Goodall's photography is considered an important visual record of New Zealand's landscape as her work covered the length and breadth of the country over a period of more than 30 years. Just under 11,000 colour transparencies and 950 postcards by Goodall are held in the photographic archive of the Alexander Turnbull Library, Wellington.
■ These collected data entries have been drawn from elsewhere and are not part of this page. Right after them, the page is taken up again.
-- ==== Sys2Proof/Decode.lean ====
section
/-! DEFINITION. Decoding: the fields of instruction words, the operand classes of every form, the checks that depend on a word alone, the decoder of words and of commands, and the encoder (R222 to R247, R191). -/
namespace Sys2Proof

/-- The code of each Rate (R42). -/
def Rate.num : Rate → Nat
  | .fine => 0 | .coarse => 1 | .vertex => 2 | .cluster => 3 | .group => 4 | .whole => 5 | .ray => 6
/-- The Rate that a code stands for. -/
def Rate.of : Nat → Rate
  | 0 => .fine | 1 => .coarse | 2 => .vertex | 3 => .cluster | 4 => .group | 5 => .whole | _ => .ray
/-- The code of each Const (R228, counted from 328). -/
def Const.num : Const → Nat
  | .zero => 0 | .one => 1 | .two => 2 | .four => 3 | .minusOne => 4 | .fHalf => 5 | .fOne => 6 | .fTwo => 7
  | .fFour => 8 | .fMinusHalf => 9 | .fMinusOne => 10 | .fMinusTwo => 11 | .fMinusFour => 12 | .fInf => 13
  | .fNan => 14 | .intMin => 15
/-- The Const that a code stands for. -/
def Const.of : Nat → Const
  | 0 => .zero | 1 => .one | 2 => .two | 3 => .four | 4 => .minusOne | 5 => .fHalf | 6 => .fOne | 7 => .fTwo
  | 8 => .fFour | 9 => .fMinusHalf | 10 => .fMinusOne | 11 => .fMinusTwo | 12 => .fMinusFour | 13 => .fInf
  | 14 => .fNan | _ => .intMin
/-- The code of each Width (the order of the variants). -/
def Width.num : Width → Nat
  | .w32 => 0 | .w64 => 1
/-- The Width that a code stands for. -/
def Width.of : Nat → Width
  | 0 => .w32 | _ => .w64
/-- The code of each Sat (R263). -/
def Sat.num : Sat → Nat
  | .wrap => 0 | .ss => 1 | .us => 2
/-- The Sat that a code stands for. -/
def Sat.of : Nat → Sat
  | 0 => .wrap | 1 => .ss | _ => .us
/-- The code of each IType (R268, R291). -/
def IType.num : IType → Nat
  | .i32 => 0 | .n32 => 1 | .i64 => 2 | .n64 => 3 | .i16 => 4 | .n16 => 5 | .i8 => 6 | .n8 => 7
/-- The IType that a code stands for. -/
def IType.of : Nat → IType
  | 0 => .i32 | 1 => .n32 | 2 => .i64 | 3 => .n64 | 4 => .i16 | 5 => .n16 | 6 => .i8 | _ => .n8
/-- The code of each MadV (R263). -/
def MadV.num : MadV → Nat
  | .b32 => 0 | .b64 => 1 | .i32ss => 2 | .n32us => 3
/-- The MadV that a code stands for. -/
def MadV.of : Nat → MadV
  | 0 => .b32 | 1 => .b64 | 2 => .i32ss | _ => .n32us
/-- The code of each Fn2 (R267). -/
def Fn2.num : Fn2 → Nat
  | .zero => 0 | .and => 1 | .or => 2 | .xor => 3 | .x => 4 | .y => 5 | .nx => 6 | .ny => 7 | .nand => 8 | .nor => 9
  | .xnor => 10 | .bic => 11 | .bicr => 12 | .orn => 13 | .ornr => 14 | .one => 15
/-- The Fn2 that a code stands for. -/
def Fn2.of : Nat → Fn2
  | 0 => .zero | 1 => .and | 2 => .or | 3 => .xor | 4 => .x | 5 => .y | 6 => .nx | 7 => .ny | 8 => .nand | 9 => .nor
  | 10 => .xnor | 11 => .bic | 12 => .bicr | 13 => .orn | 14 => .ornr | _ => .one
/-- The code of each Cmp (R268). -/
def Cmp.num : Cmp → Nat
  | .eq => 0 | .ne => 1 | .lt => 2 | .le => 3 | .gt => 4 | .ge => 5
/-- The Cmp that a code stands for. -/
def Cmp.of : Nat → Cmp
  | 0 => .eq | 1 => .ne | 2 => .lt | 3 => .le | 4 => .gt | _ => .ge
/-- The code of each Comb (R268). -/
def Comb.num : Comb → Nat
  | .none => 0 | .and => 1 | .or => 2 | .xor => 3
/-- The Comb that a code stands for. -/
def Comb.of : Nat → Comb
  | 0 => .none | 1 => .and | 2 => .or | _ => .xor
/-- The code of each Rm (R280). -/
def Rm.num : Rm → Nat
  | .rne => 0 | .rz => 1 | .ru => 2 | .rd => 3 | .rna => 4 | .sr => 5
/-- The Rm that a code stands for. -/
def Rm.of : Nat → Rm
  | 1 => .rz | 2 => .ru | 3 => .rd | 4 => .rna | 5 => .sr | _ => .rne
/-- The code of each FTy (R283). -/
def FTy.num : FTy → Nat
  | .f32 => 0 | .f16x2 => 1 | .bf16x2 => 2
/-- The FTy that a code stands for. -/
def FTy.of : Nat → FTy
  | 0 => .f32 | 1 => .f16x2 | _ => .bf16x2
/-- The code of each FCmpOp (R286). -/
def FCmpOp.num : FCmpOp → Nat
  | .eq => 0 | .ne => 1 | .lt => 2 | .le => 3 | .gt => 4 | .ge => 5 | .un => 6 | .ord => 7
/-- The FCmpOp that a code stands for. -/
def FCmpOp.of : Nat → FCmpOp
  | 0 => .eq | 1 => .ne | 2 => .lt | 3 => .le | 4 => .gt | 5 => .ge | 6 => .un | _ => .ord
/-- The code of each HalfSel (R286). -/
def HalfSel.num : HalfSel → Nat
  | .lo => 0 | .hi => 1 | .both => 2
/-- The HalfSel that a code stands for. -/
def HalfSel.of : Nat → HalfSel
  | 0 => .lo | 1 => .hi | _ => .both
/-- The code of each CvtV (R292, counted from 23). -/
def CvtV.num : CvtV → Nat
  | .f32f16 => 0 | .f32bf16 => 1 | .f32e4m3 => 2 | .f32e5m2 => 3 | .f32e2m1 => 4 | .f16f32 => 5 | .bf16f32 => 6
  | .e4m3f32 => 7 | .e5m2f32 => 8 | .e2m1f32 => 9 | .e8m0f32 => 10 | .f16bf16 => 11 | .bf16f16 => 12 | .f16e4m3 => 13
  | .f16e5m2 => 14 | .bf16e4m3 => 15
/-- The CvtV that a code stands for. -/
def CvtV.of : Nat → CvtV
  | 0 => .f32f16 | 1 => .f32bf16 | 2 => .f32e4m3 | 3 => .f32e5m2 | 4 => .f32e2m1 | 5 => .f16f32 | 6 => .bf16f32
  | 7 => .e4m3f32 | 8 => .e5m2f32 | 9 => .e2m1f32 | 10 => .e8m0f32 | 11 => .f16bf16 | 12 => .bf16f16 | 13 => .f16e4m3
  | 14 => .f16e5m2 | _ => .bf16e4m3
/-- The code of each PackV (R293, R294). -/
def PackV.num : PackV → Nat
  | .f16 => 0 | .bf16 => 1 | .e4m3 => 2 | .e5m2 => 3
/-- The PackV that a code stands for. -/
def PackV.of : Nat → PackV
  | 0 => .f16 | 1 => .bf16 | 2 => .e4m3 | _ => .e5m2
/-- The code of each PermV (R273). -/
def PermV.num : PermV → Nat
  | .lane => 0 | .back => 1 | .fwd => 2 | .xmask => 3
/-- The PermV that a code stands for. -/
def PermV.of : Nat → PermV
  | 0 => .lane | 1 => .back | 2 => .fwd | _ => .xmask
/-- The code of each CntCmp (R274). -/
def CntCmp.num : CntCmp → Nat
  | .some => 0 | .every => 1 | .none => 2 | .notevery => 3
/-- The CntCmp that a code stands for. -/
def CntCmp.of : Nat → CntCmp
  | 0 => .some | 1 => .every | 2 => .none | _ => .notevery
/-- The code of each DredV (R277, counted from 12). -/
def DredV.num : DredV → Nat
  | .addF32 => 0 | .minF32 => 1 | .maxF32 => 2 | .addI32 => 3 | .minI32 => 4 | .maxI32 => 5
/-- The DredV that a code stands for. -/
def DredV.of : Nat → DredV
  | 0 => .addF32 | 1 => .minF32 | 2 => .maxF32 | 3 => .addI32 | 4 => .minI32 | _ => .maxI32
/-- The code of each ScanV (R278, counted from 18). -/
def ScanV.num : ScanV → Nat
  | .addI32Incl => 0 | .addI32Excl => 1 | .addF32Incl => 2 | .addF32Excl => 3 | .minI32Incl => 4 | .maxI32Incl => 5
  | .minF32Incl => 6 | .maxF32Incl => 7
/-- The ScanV that a code stands for. -/
def ScanV.of : Nat → ScanV
  | 0 => .addI32Incl | 1 => .addI32Excl | 2 => .addF32Incl | 3 => .addF32Excl | 4 => .minI32Incl | 5 => .maxI32Incl
  | 6 => .minF32Incl | _ => .maxF32Incl
/-- The code of each LdW (R300). -/
def LdW.num : LdW → Nat
  | .i8 => 0 | .n8 => 1 | .i16 => 2 | .n16 => 3 | .b32 => 4 | .b64 => 5 | .b128 => 6
/-- The LdW that a code stands for. -/
def LdW.of : Nat → LdW
  | 0 => .i8 | 1 => .n8 | 2 => .i16 | 3 => .n16 | 4 => .b32 | 5 => .b64 | _ => .b128
/-- The code of each StW (R300). -/
def StW.num : StW → Nat
  | .b8 => 0 | .b16 => 1 | .b32 => 2 | .b64 => 3 | .b128 => 4
/-- The StW that a code stands for. -/
def StW.of : Nat → StW
  | 0 => .b8 | 1 => .b16 | 2 => .b32 | 3 => .b64 | _ => .b128
/-- The code of each LdcW (R300). -/
def LdcW.num : LdcW → Nat
  | .b32 => 0 | .b64 => 1 | .b128 => 2 | .n16 => 3
/-- The LdcW that a code stands for. -/
def LdcW.of : Nat → LdcW
  | 0 => .b32 | 1 => .b64 | 2 => .b128 | _ => .n16
/-- The code of each Order (R298). -/
def Order.num : Order → Nat
  | .rlx => 0 | .acq => 1 | .rel => 2 | .acqrel => 3
/-- The Order that a code stands for. -/
def Order.of : Nat → Order
  | 0 => .rlx | 1 => .acq | 2 => .rel | _ => .acqrel
/-- The code of each Scope (R19). -/
def Scope.num : Scope → Nat
  | .wave => 0 | .core => 1 | .quad => 2 | .die => 3 | .pkg => 4 | .pod => 5 | .sys => 6
/-- The Scope that a code stands for. -/
def Scope.of : Nat → Scope
  | 0 => .wave | 1 => .core | 2 => .quad | 3 => .die | 4 => .pkg | 5 => .pod | _ => .sys
/-- The code of each Hint (R298). -/
def Hint.num : Hint → Nat
  | .dflt => 0 | .strm => 1 | .byp => 2 | .keep => 3
/-- The Hint that a code stands for. -/
def Hint.of : Nat → Hint
  | 0 => .dflt | 1 => .strm | 2 => .byp | _ => .keep
/-- The code of each IAOp (R304). -/
def IAOp.num : IAOp → Nat
  | .add => 0 | .minI => 1 | .maxI => 2 | .minN => 3 | .maxN => 4 | .and => 5 | .or => 6 | .xor => 7 | .exch => 8
/-- The IAOp that a code stands for. -/
def IAOp.of : Nat → IAOp
  | 0 => .add | 1 => .minI | 2 => .maxI | 3 => .minN | 4 => .maxN | 5 => .and | 6 => .or | 7 => .xor | _ => .exch
/-- The code of each CasV (R308). -/
def CasV.num : CasV → Nat
  | .b32 => 0 | .b64 => 1 | .b32nr => 2
/-- The CasV that a code stands for. -/
def CasV.of : Nat → CasV
  | 0 => .b32 | 1 => .b64 | _ => .b32nr
/-- The code of each RedV (R309, counted from 40). -/
def RedV.num : RedV → Nat
  | .addB32 => 0 | .addB64 => 1 | .minI32 => 2 | .maxI32 => 3 | .minN32 => 4 | .maxN32 => 5 | .orB32 => 6
  | .addF32 => 7 | .addF16 => 8 | .addBf16 => 9 | .addE4m3 => 10 | .addE5m2 => 11 | .minF32 => 12 | .maxF32 => 13
/-- The RedV that a code stands for. -/
def RedV.of : Nat → RedV
  | 0 => .addB32 | 1 => .addB64 | 2 => .minI32 | 3 => .maxI32 | 4 => .minN32 | 5 => .maxN32 | 6 => .orB32
  | 7 => .addF32 | 8 => .addF16 | 9 => .addBf16 | 10 => .addE4m3 | 11 => .addE5m2 | 12 => .minF32 | _ => .maxF32
/-- The code of each CpyV (R315). -/
def CpyV.num : CpyV → Nat
  | .g2g => 0 | .g2s => 1 | .s2g => 2 | .s2s => 3
/-- The CpyV that a code stands for. -/
def CpyV.of : Nat → CpyV
  | 0 => .g2g | 1 => .g2s | 2 => .s2g | _ => .s2s
/-- The code of each TxScope (R322). -/
def TxScope.num : TxScope → Nat
  | .core => 0 | .die => 1 | .pkg => 2
/-- The TxScope that a code stands for. -/
def TxScope.of : Nat → TxScope
  | 0 => .core | 1 => .die | _ => .pkg
/-- The code of each BarScope (R324, counted from 1). -/
def BarScope.num : BarScope → Nat
  | .core => 0 | .quad => 1 | .die => 2 | .pkg => 3 | .pod => 4
/-- The BarScope that a code stands for. -/
def BarScope.of : Nat → BarScope
  | 0 => .core | 1 => .quad | 2 => .die | 3 => .pkg | _ => .pod
/-- The code of each WaitV (R327, counted from 7). -/
def WaitV.num : WaitV → Nat
  | .eqB32 => 0 | .neB32 => 1 | .geN32 => 2 | .ltN32 => 3 | .eqB64 => 4 | .neB64 => 5
/-- The WaitV that a code stands for. -/
def WaitV.of : Nat → WaitV
  | 0 => .eqB32 | 1 => .neB32 | 2 => .geN32 | 3 => .ltN32 | 4 => .eqB64 | _ => .neB64
/-- The code of each AstV (R345, counted from 11). -/
def AstV.num : AstV → Nat
  | .b32 => 0 | .bf16 => 1 | .f16 => 2 | .e4m3 => 3 | .e5m2 => 4 | .i8 => 5 | .n8 => 6 | .i16 => 7
/-- The AstV that a code stands for. -/
def AstV.of : Nat → AstV
  | 0 => .b32 | 1 => .bf16 | 2 => .f16 | 3 => .e4m3 | 4 => .e5m2 | 5 => .i8 | 6 => .n8 | _ => .i16
/-- The code of each IpaV (R346). -/
def IpaV.num : IpaV → Nat
  | .persp => 0 | .lin => 1 | .flat => 2
/-- The IpaV that a code stands for. -/
def IpaV.of : Nat → IpaV
  | 0 => .persp | 1 => .lin | _ => .flat
/-- The code of each TexV (R346). -/
def TexV.num : TexV → Nat
  | .near => 0 | .bil => 1 | .tri => 2
/-- The TexV that a code stands for. -/
def TexV.of : Nat → TexV
  | 0 => .near | 1 => .bil | _ => .tri
/-- The code of each TretV (R361). -/
def TretV.num : TretV → Nat
  | .replay => 0 | .next => 1 | .finish => 2
/-- The TretV that a code stands for. -/
def TretV.of : Nat → TretV
  | 0 => .replay | 1 => .next | _ => .finish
In the 1992 Queen's Birthday Honours, Goodall was awarded the Queen’s Service Medal for public services. She served as a justice of the peace from 1949 to 1999. Goodall died on 23 March 2015, at the age of 106.

=== Personal life ===
In 1938, Goodall married Stan Goodall, a farmer from the Hakataramea Valley, South Canterbury. They initially lived at Mt. Aitken Station but the farm was uneconomic and they later moved to Christchurch, where her husband became a tour bus driver; Goodall sold her scenic photographs to his passengers as souvenirs.

=== Publications ===

- Goodall, Gladys M. (Gladys Mary) (1964). Wonderland panorama : New Zealand. Whitcombe and Tombs, Christchurch, N.Z
- Goodall, Gladys M. (Gladys Mary) (1971). Bay of Plenty panorama : Whitianga, Whangamata, Mt Maunganui, Tauranga, Whakatane, Ohope, Opotiki, New Zealand. Whitcombe and Tombs, Christchurch [N.Z.]
- Goodall, Gladys M. (Gladys Mary) (1975). Christchurch panorama, New Zealand. Whitcoulls, Christchurch [N.Z.]